Is Wall Street Tone Deaf?
Citigroup is reportedly planning on raising salaries to its employees by as much as 50 percent as a way to offset smaller annual bonuses. “Bonus,” as it relates to Wall Street, has become a dirty word in the media. When the stock market was crashing in late 2008 and early 2009, as the economy went into a tailspin and while millions of jobs were lost, bonuses paid to top executives and employees of financial services firms – whom many claimed touched off the crisis – seemed obscene.

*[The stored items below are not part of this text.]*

/-- VF Enable of a port is set for VFs 1 to `n`, at most 4,095 (R29, R263). -/
def vfEnable (s : State) (p : PortId) (n : Nat) : State := s.setPort p { s.port p with numVfs := min n 4095 }

/-- Host software sets VF Enable (R263). -/
def execVfEnableSet (p : PortId) (numVfs : Nat) (s : State) : Host.Outcome State Fault Refusal :=
  .next (vfEnable s p numVfs)

/-- A vector is unmasked: its pending message is sent (R46). -/
def msixUnmask (s : State) (p : PortId) (f v : Nat) : State :=
  let e := s.fn p f
  let e1 := { e with unmasked := if e.unmasked.contains v then e.unmasked else v :: e.unmasked }
  if e.pba.contains v && e.msixEnable && !e.funcMask then
    (s.setFn p f { e1 with pba := e.pba.filter (· != v) }).send (.msix p f v)
  else s.setFn p f e1

/-- An MSI-X vector is unmasked (R46). -/
def execMsixUnmask (p : PortId) (fn vec : Nat) (s : State) : Host.Outcome State Fault Refusal :=
  .next (msixUnmask s p fn vec)

/-! ### Resets -/

/-- A queue pair after a reset of its binding (R55 step 5, R66): heads, tails and what is known of entries not fetched return
to 0, the CQ phase to 1; an ACTIVE one stops. -/
def resetQp (q : QueuePair) : QueuePair :=
  if q.state = .free then q
  else { q with state := if q.state = .active then .stopped else q.state, sqHead := 0, sqTail := 0, cqHead := 0, cqTail := 0,
                cqPhase := true, keptHeader := none, arrivals := [], reading := none, held := false, uncoalesced := 0 }

/-- Change every queue pair that a test on its binding selects. -/
def mapQps (s : State) (sel : QueuePair → Bool) (f : QueuePair → QueuePair) : State :=
  { s with qps := s.qps.mapVal {} (fun q => if sel q then f q else q) }

/-- R55 steps 1 to 4 for one command: an uncommitted one, or one of which an abort ends only a wait (R265), is aborted and
its engines wiped; another committed one goes on with its completion discarded. -/
def resetJob (s : State) (j : Job) : State :=
  if j.committed && !waitOnly j then s.setJob { j with discard := true } else (releaseJob s j.origin).dropJob j.origin

/-- R55 step 5: the mailbox page returns to its reset values; DONE_COUNT and the operand area stay. -/
def resetMailbox (m : Mailbox) : Mailbox := { doneCount := m.doneCount, opArea := m.opArea }

/-- R55 step 6: an ACTIVE tenant moves to QUIESCING. -/
def resetTenant (s : State) (t : Nat) : State :=
  let c := s.ten t
  if c.state = .active then s.setTen t { c with state := .quiescing, jobsEnded := 0, jobsAborted := 0 } else s

/-- A function-level reset of a primary or owner binding (R55). -/
def resetPrimary (s : State) (b : BindId) : State :=
  let s1 := mapQps s (fun q => decide (q.bind = b)) resetQp
  let s2 := (s1.jobsOf b).foldl resetJob { s1 with heldJobs := s1.heldJobs.filter fun j => decide (j.bind ≠ b) }
  let s3 := readsGo (s2.setMbx b (resetMailbox (s2.mbx b)))
  if b.isOwner then s3 else resetTenant s3 (s.bindOf b).tenant

/-- A function-level reset of a twin binding (R55): the tenant's commands with DMA outstanding on it end. -/
def resetTwin (s : State) (b : BindId) : State := endReaders s (fun c => decide (c = b)) errBme

/-- A function-level reset of one binding. -/
def resetBinding (s : State) (b : BindId) : State :=
  let e := s.bindOf b
  if e.valid = false then s else if e.twin then resetTwin s b else resetPrimary s b

/-- The assigned bindings of a port. -/
def portBindings (s : State) (p : PortId) : List BindId :=
  (s.port p).binds.map fun e => if e.1 ≥ 4096 then { port := p, vf := true, n := e.1 - 4096 } else { port := p, vf := false, n := e.1 }

/-- The bindings that a reset of a function covers (R55, R56). -/
def covered (s : State) (p : PortId) (f : Nat) : List BindId :=
  if f = 0 then portBindings s p else [{ port := p, vf := true, n := f }]

/-- The registers a warm reset of a port returns to their Reset values (R542): the RW1C fields of HPT_. -/
def resetPortRegs (s : State) (p : PortId) : State := s.setPort p { s.port p with errStatus := 0, errFunc := 0 }

/-- Reset of a function's bindings, its MSI-X state and enables (R55, R56). -/
def resetFunction (s : State) (p : PortId) (f : Nat) : State :=
  let s1 := (covered s p f).foldl resetBinding s
  let s2 := if f = 0 then s1.setPort p { s1.port p with funcs := [], numVfs := 0 } else s1.setFn p f {}
  resetPortRegs s2 p

/-- The owner's queue pairs return to ACTIVE when the reset ends (R66). -/
def ownerResume (s : State) (p : PortId) : State :=
  mapQps s (fun q => decide (q.bind = { port := p, vf := false, n := 0 }))
    (fun q => if q.state = .stopped then { q with state := .active } else q)

/-- A function-level reset, complete (R55, R56). -/
def flr (s : State) (p : PortId) (f : Nat) : State :=
  let s1 := resetFunction s p f
  if f = 0 then ownerResume s1 p else s1

/-- A function-level reset (R55). -/
def execFlr (p : PortId) (fn : Nat) (s : State) : Host.Outcome State Fault Refusal := .next (flr s p fn)

/-- PERST of a port is asserted (R56): PF0 with every binding of the port is reset, and its link goes down. R44 and R55 give
no order for a command with a read outstanding: the link goes down first, so that such a command ends with E_HOST_DMA
(DESIGN CHOICE, assumption 164). -/
def perstAssert (s : State) (p : PortId) : State :=
  let s1 := resetFunction (linkDown s p) p 0
  s1.setPort p { s1.port p with perst := true }

/-- PERST_A_N or PERST_B_N is asserted (R56). -/
def execPerstAssert (p : PortId) (s : State) : Host.Outcome State Fault Refusal :=
  .next (capture (perstAssert s p) 0x22 16 [p.num * 2 + 8])

end Sys2Proof.Machine
end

It’s worth remembering that plenty of people who worked in the financial services sector have been laid off and most of them weren’t involved in the excessive risk taking that politicians and economists say occurred. Nor were most of the people who still hold jobs in that industry the geniuses who put firms such as Citigroup in a position where they needed billions of dollars in taxpayer funds to help them stay afloat last year. Plus there were widespread pay cuts for those who remained employed. In other words, much of the scorn that is heaped upon companies in businesses such banking, investment management, insurance and investment banking is misplaced.

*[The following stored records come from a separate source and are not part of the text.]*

/-- The tenant root (R262 step 3): DEST WRAP and AGATE, USAGE WRAP_KEYS, UNWRAP_KEYS and DERIVE. -/
def rootHalf (t : Nat) (mat : Bytes) (origin version : Nat) : SlotHalf :=
  { material := mat, colour := t, dest := 12, usage := 112, cls := 4, origin := origin, version := version }

/-- Step 4: the record is written. -/
def createRecord (s : State) (j : Job) (t n : Nat) (h : SlotHalf) : State :=
  let (s1, j1) := reserve s { j with args := [t, 1, h.origin, h.version], keep := [h.material] } n 0
  cfgThen s1 j1 2 t (.tenant (fillBuckets { state := .quiesced, grant := grantAt j.ops 32, rootSlot := n }) h []) true

/-- The blob of RESTORE is checked (R167) and its root made. -/
def createRestore (s : State) (j : Job) (t n : Nat) : State :=
  let blob := j.data.headD []
  let (st, mat) := openBlob blob (s.cdk.getD []) 1
  if st ≠ S.OK then dropWith s j st
  else if u8 blob 2 ≠ 0x40 then dropWith s j S.E_SLOT_CLASS
  else createRecord s j t n (rootHalf t mat (u8 blob 5 / 4 % 4) (u16 blob 16))

/-- TENANT_CREATE commits: context, root slot, ROOT_PUSH (R432). -/
def createDone (s : State) (j : Job) : State :=
  let t := listGet 0 j.args 0
  let n := (j.target.map (·.1)).getD 0
  let h := rootHalf t (listGet [] j.keep 0) (listGet 0 j.args 2) (listGet 0 j.args 3)
  let s0 := s.setTen t (fillBuckets { state := .quiesced, grant := grantAt j.ops 32, rootSlot := n })
  let s1 := writeHalf { s0 with mem := allocLines s0.mem (tenantLines t).1 (tenantLines t).2 t } n 0 j.code j.seq h
  let id := kcv h.material
  let s2 := pushAll s1 0x21 (leNat id) 0 fun peer =>
    leBytes 8 peer ++ id ++ leBytes 2 t ++ zeros 6 ++ blobOf 1 h (s.cdk.getD [])
  okJob s2 { j with target := none } (leBytes 2 t ++ leBytes 2 n ++ leBytes 2 h.version ++ zeros 2 ++ id)

/-- The instance of TENANT_CREATE is made, then the root. The arguments are the index, and 1 once the instance stands. -/
def createRoot (s : State) (j : Job) (t : Nat) : State :=
  match (if listGet 0 j.args 1 = 1 then .ok [] s else instantiate s t) with
  | .fail st => dropWith s j st
  | .wait => s.setJob { j with phase := .rng }
  | .ok _ s1 =>
    let j1 := { j with args := [t, 1] }
    let s2 := s1.setJob j1
    if u8 j.ops 2 = 1 then readOrEnd s2 j1 [hostRef j.ops 16]
    else withDraw s2 j1 t 32 fun mat s3 => createRecord s3 j1 t ((j1.target.map (·.1)).getD 0) (rootHalf t mat 0 1)

/-- The order of TENANT_CREATE has been taken: the index that it finds is kept, and its slot is reserved (R544). -/
def createTaken (s : State) (j : Job) : State :=
  match j.args with
  | t :: _ => createRoot s j t
  | [] => match createIndex s j, findFree s 256 16128 with
    | none, _ => dropWith s j (if u16 j.ops 0 = 0xFFFF then S.E_TENANT_LIMIT else S.E_TENANT_STATE)
    | _, none => dropWith s j S.E_SLOT_QUOTA
    | some t, some n =>
      let (s1, j1) := reserve s { j with args := [t, 0] } n 0
      createRoot s1 j1 t

/-- TENANT_CREATE (R262): its order names the context (R175). -/
def tenantCreate (j : Job) (s : State) : State :=
  if j.stage = 0 then
    checked (if j.seq = 0 then createCheck s j else none) j s
      (takeOrder s j [tenantName ((createIndex s j).getD 0)] createTaken)
  else if j.committed then createDone s j
  else createRestore s j (listGet 0 j.args 0) ((j.target.map (·.1)).getD 0)

/-- TENANT_CREATE. -/
def execTenantCreate (o : Origin) (s : State) : Host.Outcome State Fault Refusal :=
  .next (runCommand C.TENANT_CREATE o s tenantCreate)

/-! ### TENANT_SET_GRANT, TENANT_BIND, TENANT_UNBIND -/

/-- Write a tenant's record with a changed context; the command goes on when it stands. -/
def writeTenant (s : State) (j : Job) (t : Nat) (c : Tenant) : State :=
  cfgThen s j 2 t (tenantBody (s.setTen t c) t []) true

/-- TENANT_SET_GRANT (R260, R261). -/
def tenantSetGrant (j : Job) (s : State) : State :=
  let t := u16 j.ops 0
  let c := regrant (s.ten t) (grantAt j.ops 8)
  if j.stage = 0 then
    match firstFail [failIf (!zeroAt j.ops 2 6 || !grantOk j.ops 8) S.E_BAD_OPERAND, failIf (!tenUsed s t) S.E_NO_TENANT] with
    | some st => dropWith s j st
    | none => if tenantBusy s j t then s else writeTenant s j t c
  else okJob (s.setTen t c) j []

/-- TENANT_SET_GRANT. -/
def execTenantSetGrant (o : Origin) (s : State) : Host.Outcome State Fault Refusal :=
  .next (runCommand C.TENANT_SET_GRANT o s tenantSetGrant)

/-- The binding that TENANT_BIND and TENANT_UNBIND name. -/
def namedBind (o : Bytes) : BindId := { port := PortId.ofNum (u8 o 2), vf := u8 o 3 == 0, n := u16 o 6 }

/-- PASID of TENANT_BIND. -/
def bindPasid (o : Bytes) : Nat := leNat (slice o 8 3) % 2 ^ 20

/-- Whether the operands of TENANT_BIND or TENANT_UNBIND are well formed. -/
def bindOperandsOk (o : Bytes) (unbind : Bool) : Bool :=
  u8 o 2 ≤ 1 && u8 o 3 ≤ 1 && u8 o 4 ≤ 1 && u8 o 5 == 0 && 1 ≤ u16 o 6 && u16 o 6 ≤ (if u8 o 3 = 0 then 4095 else 2047)
    && u8 o 10 / 16 == 0 && zeroAt o 11 5 && (u8 o 3 == 1 || bindPasid o == 0)
    && (!unbind || (u8 o 4 == 0 && zeroAt o 8 3))

/-- The cases of R263. -/
def bindConflict (s : State) (t : Nat) (o : Bytes) : Bool :=
  let b := namedBind o
  let c := s.ten t
  (s.bindOf b).valid ||
    (!b.vf && (s.port b.port).binds.any fun e => e.1 < 4096 && e.1 != 0 && e.2.valid && e.2.pasid == bindPasid o) ||
    (if u8 o 4 = 0 then c.primary.isSome
     else c.twin.isSome || c.primary.isNone || (c.primary.map (·.port)) == some b.port)

/-- The context with a binding added. -/
def bound (c : Tenant) (o : Bytes) : Tenant :=
  if u8 o 4 = 0 then { c with primary := some (namedBind o), pasid := bindPasid o }
  else { c with twin := some (namedBind o), twinPasid := bindPasid o }

/-- TENANT_BIND (R263). -/
def tenantBind (j : Job) (s : State) : State :=
  let o := j.ops
  let t := u16 o 0
  if j.stage = 0 then
    match firstFail [failIf (!bindOperandsOk o false) S.E_BAD_OPERAND, failIf (!tenUsed s t) S.E_NO_TENANT,
        failIf ((s.ten t).state != .quiesced) S.E_NOT_QUIESCED, failIf (bindConflict s t o) S.E_BIND_CONFLICT] with
    | some st => dropWith s j st
    | none => if tenantBusy s j t then s else writeTenant s j t (bound (s.ten t) o)
  else
    let e : BindEntry := { valid := true, twin := u8 o 4 == 1, tenant := t, pasid := bindPasid o }
    okJob ((s.setTen t (bound (s.ten t) o)).setBind (namedBind o) e) j []

/-- TENANT_BIND. -/
def execTenantBind (o : Origin) (s : State) : Host.Outcome State Fault Refusal := .next (runCommand C.TENANT_BIND o s tenantBind)

/-- The context with a binding removed. -/
def unbound (c : Tenant) (b : BindId) : Tenant :=
  if c.primary = some b then { c with primary := none, pasid := 0 } else { c with twin := none, twinPasid := 0 }

/-- A binding's entry, mailbox and MSI-X state return to reset (R264). -/
def dropBind (s : State) (b : BindId) : State :=
  let off := fun (j : Job) => if j.bind = b then { j with discard := true } else j
  let s1 := { s with jobs := s.jobs.map off }
  let s2 := (s1.setBind b {}).setMbx b {}
  let f := s2.fn b.port b.func
  if b.vf then s2.setFn b.port b.n { bme := f.bme }
  else s2.setFn b.port 0 { f with unmasked := f.unmasked.filter (· != b.n), pba := f.pba.filter (· != b.n) }

/-- TENANT_UNBIND (R264). -/
def tenantUnbind (j : Job) (s : State) : State :=
  let o := j.ops
  let t := u16 o 0
  let b := namedBind o
  let c := s.ten t
  if j.stage = 0 then
    match firstFail [failIf (!bindOperandsOk o true) S.E_BAD_OPERAND, failIf (!tenUsed s t) S.E_NO_TENANT,
        failIf (c.state != .quiesced) S.E_NOT_QUIESCED,
        failIf (!(c.primary == some b || c.twin == some b)) S.E_BIND_CONFLICT,
        failIf (c.primary == some b && c.twin.isSome) S.E_BIND_CONFLICT, failIf (!(qpsOf s b).isEmpty) S.E_QP_STATE] with
    | some st => dropWith s j st
    | none => if tenantBusy s j t then s else writeTenant s j t (unbound c b)
  else okJob (dropBind (s.setTen t (unbound c b)) b) j []

/-- TENANT_UNBIND. -/
def execTenantUnbind (o : Origin) (s : State) : Host.Outcome State Fault Refusal :=
  .next (runCommand C.TENANT_UNBIND o s tenantUnbind)

/-! ### TENANT_QUIESCE, TENANT_ENABLE -/

/-- The result of TENANT_QUIESCE (R265). -/
def quiesceResult (c : Tenant) : Bytes :=
  leBytes 1 c.state.num ++ zeros 1 ++ leBytes 2 (min c.jobsEnded 65535) ++ leBytes 2 (min c.jobsAborted 65535) ++ zeros 2

/-- The last job in flight of a QUIESCING tenant ends (R255): it is QUIESCED, and the commands that wait complete. -/
def tenantQuiesced (s : State) (t : Nat) : State :=
  if (s.ten t).state = .quiescing ∧ noWork s t = true then
    let c := { s.ten t with state := .quiesced }
    ((s.setTen t c).jobs.filter fun k => k.code == C.TENANT_QUIESCE && k.phase == .quiesce && u16 k.ops 0 == t).foldl
      (fun u k => okJob u k (quiesceResult c)) (s.setTen t c)
  else s

/-- A tenant becomes QUIESCED (R255). -/
def execTenantQuiesced (t : Nat) (s : State) : Host.Outcome State Fault Refusal := .next (tenantQuiesced s t)

/-- TENANT_QUIESCE (R265). -/
def tenantQuiesce (j : Job) (s : State) : State :=
  let o := j.ops
  let t := u16 o 0
  if u8 o 2 > 1 || u8 o 3 > 1 || !zeroAt o 4 4 then dropWith s j S.E_BAD_OPERAND
  else takeOrder s j [tenantName t] fun s1 j1 =>
    if tenUsed s1 t = false then dropWith s1 j1 S.E_NO_TENANT
    else if (s1.ten t).state = .quiesced then okJob s1 j1 (quiesceResult (s1.ten t))
    else
      let j2 := { j1 with committed := true, phase := .quiesce }
      let s2 := tenantQuiesced ((quiesceTenant s1 t (u8 o 2 == 1)).setJob j2) t
      if u8 o 3 = 1 ∧ (s2.job? j.origin).isSome = true then okJob s2 j2 (quiesceResult (s2.ten t)) else s2

/-- TENANT_QUIESCE. -/
def execTenantQuiesce (o : Origin) (s : State) : Host.Outcome State Fault Refusal :=
  .next (runCommand C.TENANT_QUIESCE o s tenantQuiesce)

/-- TENANT_ENABLE (R255, R266): queue pairs return to ACTIVE, the spoof count is cleared. -/
def tenantEnable (j : Job) (s : State) : State :=
  let t := u16 j.ops 0
  takeOrder s j [tenantName t] fun s1 j1 =>
    let c := s1.ten t
    if tenUsed s1 t = false then dropWith s1 j1 S.E_NO_TENANT
    else match c.state with
      | .quiescing => dropWith s1 j1 S.E_QUIESCING
      | .quiesced =>
        if c.primary.isNone then dropWith s1 j1 S.E_TENANT_STATE
        else okJob (fetchAll (mapQps (s1.setTen t { c with state := .active, spoofCount := 0 })
          (fun q => !q.bind.isOwner && q.tenant == t && q.state == .stopped) (fun q => { q with state := .active }))) j1 []
      | _ => okJob s1 j1 []

/-- TENANT_ENABLE. -/
def execTenantEnable (o : Origin) (s : State) : Host.Outcome State Fault Refusal :=
  .next (runCommand C.TENANT_ENABLE o s tenantEnable)

/-! ### TENANT_RESET, TENANT_DESTROY (R267) -/

/-- Step 1: running commands of R257 of the tenant end with E_SUPERSEDED. -/
def supersedeQuiet (s : State) (j : Job) (t : Nat) : State :=
  (s.jobs.filter fun k => k.origin != j.origin && !k.owner && k.tenant == t &&
      (match k.origin with | .internal _ => false | _ => true)).foldl
    (fun u k => match u.job? k.origin with | some k' => supersede u k' j.code | none => u) s

/-- The pool slots of a tenant that its RESET or DESTROY clears (R267 steps 5 and 6). -/
def slotsToClear (s : State) (t : Nat) (destroy : Bool) : List Nat :=
  (s.slots.filter fun e => e.1 ≥ 256 && (e.2.active.map (·.colour)) == some t && (destroy || e.1 != (s.ten t).rootSlot)).map (·.1)

/-- The manifests of a tenant. -/
def mansOfTenant (s : State) (t : Nat) : List Nat := (s.manifests.filter fun e => e.2.tenant == t && e.2.state != .free).map (·.1)

/-- Steps 5 and 6 of R267 on everything but the record: slots cleared with their revokes, manifests discarded, queue
pairs FREE, the DRBG instance uninstantiated and, for RESET, instantiated again; for DESTROY the bindings removed. The
counts of the result follow. -/
def clearTenant (s : State) (me : Option Origin) (t : Nat) (destroy : Bool) : State × List Nat :=
  let slots := slotsToClear s t destroy
  let qps := qpsOfTenant s t
  let mans := mansOfTenant s t
  let code := if destroy then C.TENANT_DESTROY else C.TENANT_RESET
  let s1 := match me.bind s.job? with | some j => supersedeLower s j | none => s
  let s2 := slots.foldl (fun u n => clearSlot u n code 0) s1
  let s3 := mans.foldl manFree (qps.foldl closeQp s2)
  let s4 := uninstantiate s3 t
  let c := s4.ten t
  let s5 :=
    if destroy then
      (c.primary.toList ++ c.twin.toList).foldl dropBind { s4 with mem := freeColour s4.mem t }
    else match instantiate s4 t with
      | .ok _ u => u
      | _ => setDrbg s4 t { wanted := true }
  let c' := fillBuckets { c with spoofCount := 0, jobsEnded := 0, jobsAborted := 0 }
  (s5.setTen t (if destroy then { c' with primary := none, twin := none } else c'), [slots.length, qps.length, mans.length])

Still, at a time when President Obama is conceding that the nation’s unemployment rate will likely exceed 10 percent before it starts to decline, here’s Citigroup, a firm that is 34 percent owned by taxpayers, devising ways it can get the bonus money to its employees just not by that name. And it isn’t alone. According to Johnson Associates, a New York compensation consulting firm, compensation industry-wide will be up 20 to 30 percent this year. Total industry pay would still be below the record levels of 2007, but that’s still a big raise.
But what’s wrong with that? One of the red flags that socially responsible investors look for is top-heavy executive compensation, while the rank-and-file share in only a small amount of the profits. These firms are trying to restore pay levels and retain their best employees.
It amounts to a PR blunder, to say the least and the impression that Wall Street firms really don’t care what’s happening with the rest of America. As an example, NBC’s Today Show did a seven-minute report on Citgroup’s raises featuring a clip from the 1980s movie “Wall Street” in which Gordon Gekko, the character played by Michael Douglas, declares “greed is good.”
The likelihood is that there are other sectors and companies within those sectors that are managing to have a pretty good year so far. Their top executives will receive healthy bonuses and their workers will get raises – perhaps in amounts some people consider outlandish. But they’ll go unnoticed because they don’t have the spotlight on them that many Wall Street companies have brought upon themselves.